THE DATA.
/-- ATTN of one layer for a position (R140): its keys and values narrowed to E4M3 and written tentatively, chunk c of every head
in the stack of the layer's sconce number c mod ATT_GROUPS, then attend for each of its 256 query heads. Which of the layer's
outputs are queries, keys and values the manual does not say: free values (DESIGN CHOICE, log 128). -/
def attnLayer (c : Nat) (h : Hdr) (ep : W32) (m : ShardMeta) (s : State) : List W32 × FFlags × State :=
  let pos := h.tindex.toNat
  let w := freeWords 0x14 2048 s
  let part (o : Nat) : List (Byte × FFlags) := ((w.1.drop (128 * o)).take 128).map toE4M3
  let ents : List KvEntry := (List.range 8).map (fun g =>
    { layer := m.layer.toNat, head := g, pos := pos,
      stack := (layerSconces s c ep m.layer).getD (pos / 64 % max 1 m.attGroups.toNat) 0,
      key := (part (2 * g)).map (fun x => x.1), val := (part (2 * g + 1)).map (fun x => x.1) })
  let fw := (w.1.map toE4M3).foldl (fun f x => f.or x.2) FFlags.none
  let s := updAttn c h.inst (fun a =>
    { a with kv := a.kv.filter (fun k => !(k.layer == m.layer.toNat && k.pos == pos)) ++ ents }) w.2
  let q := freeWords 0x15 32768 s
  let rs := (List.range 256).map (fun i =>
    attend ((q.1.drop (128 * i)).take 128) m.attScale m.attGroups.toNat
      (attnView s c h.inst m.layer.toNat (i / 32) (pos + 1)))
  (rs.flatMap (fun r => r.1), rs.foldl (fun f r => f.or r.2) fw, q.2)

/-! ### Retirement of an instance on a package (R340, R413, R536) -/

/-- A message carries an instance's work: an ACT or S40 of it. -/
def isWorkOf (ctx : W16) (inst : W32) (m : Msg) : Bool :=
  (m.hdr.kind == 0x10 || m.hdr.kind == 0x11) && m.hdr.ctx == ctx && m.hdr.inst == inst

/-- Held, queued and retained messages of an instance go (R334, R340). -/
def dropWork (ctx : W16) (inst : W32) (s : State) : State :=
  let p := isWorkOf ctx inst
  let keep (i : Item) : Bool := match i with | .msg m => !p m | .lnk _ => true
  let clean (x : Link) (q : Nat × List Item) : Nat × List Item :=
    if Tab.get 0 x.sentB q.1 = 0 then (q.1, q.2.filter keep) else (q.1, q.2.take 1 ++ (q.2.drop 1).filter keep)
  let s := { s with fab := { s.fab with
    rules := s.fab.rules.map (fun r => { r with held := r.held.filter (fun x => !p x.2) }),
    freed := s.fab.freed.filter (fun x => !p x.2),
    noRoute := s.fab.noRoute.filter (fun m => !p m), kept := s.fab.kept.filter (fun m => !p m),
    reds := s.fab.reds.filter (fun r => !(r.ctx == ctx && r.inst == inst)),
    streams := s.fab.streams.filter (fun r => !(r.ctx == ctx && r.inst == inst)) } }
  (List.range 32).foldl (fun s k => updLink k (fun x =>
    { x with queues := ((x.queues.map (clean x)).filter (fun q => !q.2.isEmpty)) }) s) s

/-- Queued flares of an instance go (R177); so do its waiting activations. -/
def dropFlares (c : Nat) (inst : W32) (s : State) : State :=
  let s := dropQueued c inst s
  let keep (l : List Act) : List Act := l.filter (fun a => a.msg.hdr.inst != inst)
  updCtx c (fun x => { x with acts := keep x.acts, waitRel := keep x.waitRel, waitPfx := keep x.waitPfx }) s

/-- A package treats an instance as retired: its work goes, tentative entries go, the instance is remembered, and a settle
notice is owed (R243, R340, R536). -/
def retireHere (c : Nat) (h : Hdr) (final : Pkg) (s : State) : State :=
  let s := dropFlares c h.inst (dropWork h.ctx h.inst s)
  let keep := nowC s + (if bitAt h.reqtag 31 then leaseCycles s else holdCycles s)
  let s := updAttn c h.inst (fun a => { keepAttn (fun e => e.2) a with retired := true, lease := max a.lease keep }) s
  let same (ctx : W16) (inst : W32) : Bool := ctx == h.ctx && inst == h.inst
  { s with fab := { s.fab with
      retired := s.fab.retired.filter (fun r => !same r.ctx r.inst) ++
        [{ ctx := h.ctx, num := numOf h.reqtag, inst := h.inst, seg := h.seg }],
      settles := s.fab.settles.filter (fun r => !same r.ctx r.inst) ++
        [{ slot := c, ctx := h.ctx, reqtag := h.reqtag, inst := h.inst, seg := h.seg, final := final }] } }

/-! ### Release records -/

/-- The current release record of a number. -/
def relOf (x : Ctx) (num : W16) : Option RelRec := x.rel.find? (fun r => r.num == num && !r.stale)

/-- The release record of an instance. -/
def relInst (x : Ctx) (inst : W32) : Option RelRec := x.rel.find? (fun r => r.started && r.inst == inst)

--

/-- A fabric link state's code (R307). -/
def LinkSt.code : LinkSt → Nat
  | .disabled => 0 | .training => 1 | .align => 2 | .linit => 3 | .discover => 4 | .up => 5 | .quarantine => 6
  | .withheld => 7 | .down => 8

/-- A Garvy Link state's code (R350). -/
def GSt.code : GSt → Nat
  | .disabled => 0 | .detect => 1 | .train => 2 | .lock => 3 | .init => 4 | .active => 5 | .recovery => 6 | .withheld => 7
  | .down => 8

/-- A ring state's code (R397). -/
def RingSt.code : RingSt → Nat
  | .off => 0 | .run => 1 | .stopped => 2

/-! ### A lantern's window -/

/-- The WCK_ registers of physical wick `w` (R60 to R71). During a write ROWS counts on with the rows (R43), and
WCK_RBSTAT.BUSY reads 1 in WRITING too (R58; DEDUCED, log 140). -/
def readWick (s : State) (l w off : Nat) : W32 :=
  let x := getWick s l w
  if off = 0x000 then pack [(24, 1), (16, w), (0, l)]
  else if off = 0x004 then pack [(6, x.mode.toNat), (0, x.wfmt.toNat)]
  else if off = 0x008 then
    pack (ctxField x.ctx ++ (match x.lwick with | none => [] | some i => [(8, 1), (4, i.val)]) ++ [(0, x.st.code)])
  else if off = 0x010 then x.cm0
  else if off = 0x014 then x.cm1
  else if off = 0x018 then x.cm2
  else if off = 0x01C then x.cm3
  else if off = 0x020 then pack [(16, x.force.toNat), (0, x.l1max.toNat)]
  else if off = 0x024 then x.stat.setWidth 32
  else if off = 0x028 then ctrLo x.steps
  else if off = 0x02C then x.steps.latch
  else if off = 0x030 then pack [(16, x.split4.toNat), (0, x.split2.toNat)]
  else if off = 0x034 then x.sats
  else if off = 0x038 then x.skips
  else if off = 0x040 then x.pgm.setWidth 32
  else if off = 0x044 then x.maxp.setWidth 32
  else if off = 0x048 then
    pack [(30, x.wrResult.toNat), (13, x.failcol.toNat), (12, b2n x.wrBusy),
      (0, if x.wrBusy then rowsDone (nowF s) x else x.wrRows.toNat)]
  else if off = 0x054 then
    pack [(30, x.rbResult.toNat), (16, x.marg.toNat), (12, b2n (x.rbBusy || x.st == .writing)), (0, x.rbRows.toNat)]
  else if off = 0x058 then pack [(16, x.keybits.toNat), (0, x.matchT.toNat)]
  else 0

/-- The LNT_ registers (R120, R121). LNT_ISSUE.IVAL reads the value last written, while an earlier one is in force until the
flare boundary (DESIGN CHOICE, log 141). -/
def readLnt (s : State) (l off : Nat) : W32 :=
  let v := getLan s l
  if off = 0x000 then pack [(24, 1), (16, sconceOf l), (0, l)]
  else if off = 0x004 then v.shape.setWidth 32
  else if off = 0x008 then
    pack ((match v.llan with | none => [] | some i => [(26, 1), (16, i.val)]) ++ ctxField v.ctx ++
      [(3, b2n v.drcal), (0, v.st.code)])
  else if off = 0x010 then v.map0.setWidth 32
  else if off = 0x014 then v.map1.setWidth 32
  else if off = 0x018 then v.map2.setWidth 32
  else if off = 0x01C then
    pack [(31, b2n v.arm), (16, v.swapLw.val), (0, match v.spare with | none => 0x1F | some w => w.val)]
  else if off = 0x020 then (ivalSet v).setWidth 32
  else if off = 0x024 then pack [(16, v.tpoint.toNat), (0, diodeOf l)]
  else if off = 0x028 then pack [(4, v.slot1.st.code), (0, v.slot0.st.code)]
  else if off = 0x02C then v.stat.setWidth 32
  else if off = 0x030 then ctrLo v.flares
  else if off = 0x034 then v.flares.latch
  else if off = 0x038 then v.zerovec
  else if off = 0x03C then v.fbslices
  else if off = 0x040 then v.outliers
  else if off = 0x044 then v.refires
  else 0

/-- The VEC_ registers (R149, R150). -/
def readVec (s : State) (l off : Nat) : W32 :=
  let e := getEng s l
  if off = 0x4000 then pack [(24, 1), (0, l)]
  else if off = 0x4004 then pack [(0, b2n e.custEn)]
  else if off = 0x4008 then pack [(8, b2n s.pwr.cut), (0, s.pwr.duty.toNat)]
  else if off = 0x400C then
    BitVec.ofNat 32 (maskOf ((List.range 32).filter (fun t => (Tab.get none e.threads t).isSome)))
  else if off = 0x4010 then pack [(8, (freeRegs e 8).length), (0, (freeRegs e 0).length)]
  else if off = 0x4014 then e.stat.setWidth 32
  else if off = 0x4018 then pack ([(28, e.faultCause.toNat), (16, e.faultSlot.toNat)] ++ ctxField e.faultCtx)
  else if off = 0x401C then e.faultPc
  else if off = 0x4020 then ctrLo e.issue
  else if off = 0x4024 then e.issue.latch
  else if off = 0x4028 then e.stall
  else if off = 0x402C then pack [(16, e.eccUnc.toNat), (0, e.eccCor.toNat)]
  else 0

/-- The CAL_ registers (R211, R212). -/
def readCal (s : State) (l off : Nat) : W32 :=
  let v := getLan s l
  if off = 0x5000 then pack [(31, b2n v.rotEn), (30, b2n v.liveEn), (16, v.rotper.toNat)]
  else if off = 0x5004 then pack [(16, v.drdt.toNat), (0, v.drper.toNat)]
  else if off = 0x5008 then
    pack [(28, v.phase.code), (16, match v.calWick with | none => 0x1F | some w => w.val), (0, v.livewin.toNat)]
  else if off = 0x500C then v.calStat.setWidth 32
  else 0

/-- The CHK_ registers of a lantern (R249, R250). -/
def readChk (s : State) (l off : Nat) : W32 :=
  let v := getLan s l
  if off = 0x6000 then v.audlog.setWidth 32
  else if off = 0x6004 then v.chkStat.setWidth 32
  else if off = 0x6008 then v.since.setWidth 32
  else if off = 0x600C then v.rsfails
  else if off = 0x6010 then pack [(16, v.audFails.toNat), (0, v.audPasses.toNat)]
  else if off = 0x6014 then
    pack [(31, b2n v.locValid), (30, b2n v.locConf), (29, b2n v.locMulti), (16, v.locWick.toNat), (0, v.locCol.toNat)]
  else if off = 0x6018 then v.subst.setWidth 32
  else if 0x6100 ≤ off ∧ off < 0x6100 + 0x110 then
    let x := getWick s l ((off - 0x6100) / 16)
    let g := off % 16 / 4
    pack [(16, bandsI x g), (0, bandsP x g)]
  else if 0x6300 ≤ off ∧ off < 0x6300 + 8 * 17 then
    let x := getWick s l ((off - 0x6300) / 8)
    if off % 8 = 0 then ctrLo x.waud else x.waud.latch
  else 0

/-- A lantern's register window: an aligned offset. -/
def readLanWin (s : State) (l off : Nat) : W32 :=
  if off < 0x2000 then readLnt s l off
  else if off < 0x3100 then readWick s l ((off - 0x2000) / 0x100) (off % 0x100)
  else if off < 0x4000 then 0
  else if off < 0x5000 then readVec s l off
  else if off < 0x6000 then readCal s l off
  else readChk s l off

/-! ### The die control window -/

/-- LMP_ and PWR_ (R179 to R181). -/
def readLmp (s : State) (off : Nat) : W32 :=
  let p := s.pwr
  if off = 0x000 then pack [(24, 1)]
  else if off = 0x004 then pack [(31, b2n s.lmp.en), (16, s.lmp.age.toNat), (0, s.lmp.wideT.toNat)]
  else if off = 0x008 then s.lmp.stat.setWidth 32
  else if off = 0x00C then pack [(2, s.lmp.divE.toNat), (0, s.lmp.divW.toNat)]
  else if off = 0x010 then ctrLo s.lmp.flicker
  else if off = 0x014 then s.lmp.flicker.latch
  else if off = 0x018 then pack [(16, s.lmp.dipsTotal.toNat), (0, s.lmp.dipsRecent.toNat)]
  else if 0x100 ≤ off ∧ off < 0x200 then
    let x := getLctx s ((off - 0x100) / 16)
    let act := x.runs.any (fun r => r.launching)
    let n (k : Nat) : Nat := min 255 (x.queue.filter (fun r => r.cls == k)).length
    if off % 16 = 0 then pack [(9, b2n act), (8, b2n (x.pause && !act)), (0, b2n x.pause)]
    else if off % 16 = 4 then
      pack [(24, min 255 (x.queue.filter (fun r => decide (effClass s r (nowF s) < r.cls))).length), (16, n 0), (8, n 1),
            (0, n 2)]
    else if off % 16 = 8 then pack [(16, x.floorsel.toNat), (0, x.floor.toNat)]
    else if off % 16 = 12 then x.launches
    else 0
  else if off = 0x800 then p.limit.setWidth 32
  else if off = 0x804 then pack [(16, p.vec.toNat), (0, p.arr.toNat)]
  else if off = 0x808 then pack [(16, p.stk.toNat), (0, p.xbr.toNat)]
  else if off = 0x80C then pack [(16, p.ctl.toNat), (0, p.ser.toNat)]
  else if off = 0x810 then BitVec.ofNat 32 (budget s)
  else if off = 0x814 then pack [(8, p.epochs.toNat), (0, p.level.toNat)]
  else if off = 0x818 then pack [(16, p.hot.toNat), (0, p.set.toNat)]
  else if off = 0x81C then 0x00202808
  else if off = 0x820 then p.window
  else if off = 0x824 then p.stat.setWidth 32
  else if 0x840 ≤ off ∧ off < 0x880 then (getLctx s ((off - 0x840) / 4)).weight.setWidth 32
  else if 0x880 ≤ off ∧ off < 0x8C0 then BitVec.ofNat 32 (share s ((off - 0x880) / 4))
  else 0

...

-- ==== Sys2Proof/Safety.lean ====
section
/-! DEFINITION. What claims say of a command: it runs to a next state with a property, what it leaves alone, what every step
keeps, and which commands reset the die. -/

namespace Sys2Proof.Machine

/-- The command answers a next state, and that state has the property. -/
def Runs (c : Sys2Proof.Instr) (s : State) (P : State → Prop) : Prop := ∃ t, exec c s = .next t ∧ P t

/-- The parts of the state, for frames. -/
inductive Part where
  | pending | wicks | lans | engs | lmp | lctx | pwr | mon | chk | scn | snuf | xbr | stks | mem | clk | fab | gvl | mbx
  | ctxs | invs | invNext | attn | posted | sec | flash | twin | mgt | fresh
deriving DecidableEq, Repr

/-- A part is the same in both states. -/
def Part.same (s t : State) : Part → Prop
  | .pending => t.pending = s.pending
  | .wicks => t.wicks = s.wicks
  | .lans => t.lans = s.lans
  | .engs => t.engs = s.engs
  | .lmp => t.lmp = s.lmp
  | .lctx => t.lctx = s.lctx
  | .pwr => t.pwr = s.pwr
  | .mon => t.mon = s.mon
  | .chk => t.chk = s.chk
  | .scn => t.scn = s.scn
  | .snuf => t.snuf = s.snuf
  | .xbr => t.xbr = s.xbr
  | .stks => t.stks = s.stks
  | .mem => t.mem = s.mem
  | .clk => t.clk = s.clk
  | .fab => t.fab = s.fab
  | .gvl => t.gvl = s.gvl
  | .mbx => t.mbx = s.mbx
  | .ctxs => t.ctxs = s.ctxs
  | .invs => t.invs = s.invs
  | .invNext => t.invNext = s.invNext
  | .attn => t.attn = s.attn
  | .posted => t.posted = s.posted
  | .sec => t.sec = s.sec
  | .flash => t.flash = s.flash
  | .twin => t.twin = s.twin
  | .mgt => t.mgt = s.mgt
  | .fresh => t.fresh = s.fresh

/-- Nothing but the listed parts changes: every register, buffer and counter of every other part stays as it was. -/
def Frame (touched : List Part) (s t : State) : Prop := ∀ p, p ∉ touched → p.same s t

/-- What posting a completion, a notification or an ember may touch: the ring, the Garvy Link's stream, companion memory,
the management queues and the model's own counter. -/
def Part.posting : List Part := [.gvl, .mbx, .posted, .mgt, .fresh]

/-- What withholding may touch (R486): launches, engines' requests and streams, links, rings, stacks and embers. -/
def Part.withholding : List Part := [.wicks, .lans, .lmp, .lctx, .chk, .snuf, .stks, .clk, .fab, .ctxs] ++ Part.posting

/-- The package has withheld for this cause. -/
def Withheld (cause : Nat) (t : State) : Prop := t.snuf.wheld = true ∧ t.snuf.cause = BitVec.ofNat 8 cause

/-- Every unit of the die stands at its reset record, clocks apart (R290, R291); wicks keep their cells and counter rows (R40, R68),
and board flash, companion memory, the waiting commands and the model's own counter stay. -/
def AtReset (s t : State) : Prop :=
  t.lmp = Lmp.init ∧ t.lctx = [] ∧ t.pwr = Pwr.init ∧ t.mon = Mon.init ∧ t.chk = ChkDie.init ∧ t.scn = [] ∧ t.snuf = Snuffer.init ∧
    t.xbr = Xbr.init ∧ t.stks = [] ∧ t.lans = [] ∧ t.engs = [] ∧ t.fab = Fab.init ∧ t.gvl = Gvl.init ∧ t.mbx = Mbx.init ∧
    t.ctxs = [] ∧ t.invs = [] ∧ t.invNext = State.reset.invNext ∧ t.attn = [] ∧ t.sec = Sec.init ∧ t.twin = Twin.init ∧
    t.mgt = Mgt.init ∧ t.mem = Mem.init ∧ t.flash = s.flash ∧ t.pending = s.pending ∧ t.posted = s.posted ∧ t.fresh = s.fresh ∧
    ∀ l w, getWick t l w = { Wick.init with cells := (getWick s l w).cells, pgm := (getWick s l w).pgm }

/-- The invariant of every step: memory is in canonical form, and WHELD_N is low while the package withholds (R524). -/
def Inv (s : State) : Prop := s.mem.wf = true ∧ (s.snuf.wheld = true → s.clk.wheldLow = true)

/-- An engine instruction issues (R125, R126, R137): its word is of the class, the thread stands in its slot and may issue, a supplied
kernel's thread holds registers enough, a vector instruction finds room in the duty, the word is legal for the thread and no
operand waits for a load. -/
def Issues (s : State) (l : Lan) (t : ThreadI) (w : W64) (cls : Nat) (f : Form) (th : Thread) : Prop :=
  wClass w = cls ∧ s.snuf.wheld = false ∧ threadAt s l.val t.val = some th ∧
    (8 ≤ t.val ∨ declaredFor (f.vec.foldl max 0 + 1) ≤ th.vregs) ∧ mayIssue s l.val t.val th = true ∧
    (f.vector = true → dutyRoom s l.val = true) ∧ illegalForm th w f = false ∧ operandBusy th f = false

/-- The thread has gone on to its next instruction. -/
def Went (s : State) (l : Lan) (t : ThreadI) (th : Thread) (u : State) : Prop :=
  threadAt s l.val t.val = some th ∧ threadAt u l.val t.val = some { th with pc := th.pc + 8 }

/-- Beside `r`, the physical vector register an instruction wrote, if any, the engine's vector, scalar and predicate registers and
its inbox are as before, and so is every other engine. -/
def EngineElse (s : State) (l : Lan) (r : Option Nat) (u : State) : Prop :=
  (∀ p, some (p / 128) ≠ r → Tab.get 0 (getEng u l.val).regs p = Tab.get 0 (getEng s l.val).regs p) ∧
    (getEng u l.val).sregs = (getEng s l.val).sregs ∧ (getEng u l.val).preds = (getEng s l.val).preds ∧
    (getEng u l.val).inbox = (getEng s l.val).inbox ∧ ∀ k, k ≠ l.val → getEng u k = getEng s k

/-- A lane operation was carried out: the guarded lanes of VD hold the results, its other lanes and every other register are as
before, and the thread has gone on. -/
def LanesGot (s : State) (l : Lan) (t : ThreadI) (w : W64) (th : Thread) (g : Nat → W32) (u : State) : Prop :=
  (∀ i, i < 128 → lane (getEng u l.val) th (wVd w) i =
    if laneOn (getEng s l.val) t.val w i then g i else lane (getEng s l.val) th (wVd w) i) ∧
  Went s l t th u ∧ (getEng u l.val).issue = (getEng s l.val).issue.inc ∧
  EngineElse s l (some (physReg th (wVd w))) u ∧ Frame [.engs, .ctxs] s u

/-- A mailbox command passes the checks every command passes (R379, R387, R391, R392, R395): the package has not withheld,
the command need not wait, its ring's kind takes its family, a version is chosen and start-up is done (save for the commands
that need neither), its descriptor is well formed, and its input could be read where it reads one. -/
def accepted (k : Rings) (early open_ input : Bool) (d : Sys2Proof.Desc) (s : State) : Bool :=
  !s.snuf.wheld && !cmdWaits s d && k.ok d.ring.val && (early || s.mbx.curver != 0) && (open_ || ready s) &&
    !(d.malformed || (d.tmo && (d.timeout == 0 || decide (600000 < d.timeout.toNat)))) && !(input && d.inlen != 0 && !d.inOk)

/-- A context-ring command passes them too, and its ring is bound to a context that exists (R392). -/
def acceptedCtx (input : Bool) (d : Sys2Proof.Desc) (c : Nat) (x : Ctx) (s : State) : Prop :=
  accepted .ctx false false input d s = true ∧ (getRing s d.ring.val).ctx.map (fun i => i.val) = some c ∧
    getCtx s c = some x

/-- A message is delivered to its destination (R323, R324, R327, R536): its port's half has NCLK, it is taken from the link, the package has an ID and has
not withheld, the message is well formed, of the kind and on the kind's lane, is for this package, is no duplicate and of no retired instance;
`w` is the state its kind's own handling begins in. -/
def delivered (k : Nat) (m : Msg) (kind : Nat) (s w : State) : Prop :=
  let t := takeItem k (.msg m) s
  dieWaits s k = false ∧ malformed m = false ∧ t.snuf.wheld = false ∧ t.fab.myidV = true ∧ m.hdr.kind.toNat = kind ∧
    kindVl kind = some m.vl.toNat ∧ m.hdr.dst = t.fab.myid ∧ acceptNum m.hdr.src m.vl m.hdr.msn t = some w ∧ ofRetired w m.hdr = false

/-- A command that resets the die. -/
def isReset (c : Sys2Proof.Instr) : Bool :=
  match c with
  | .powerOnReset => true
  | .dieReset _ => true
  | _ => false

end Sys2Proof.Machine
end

TASK BRIEF. Figure out how many lines of the material above hold the word "malformed", and answer with that number only.

FINISHED EXERCISE. 2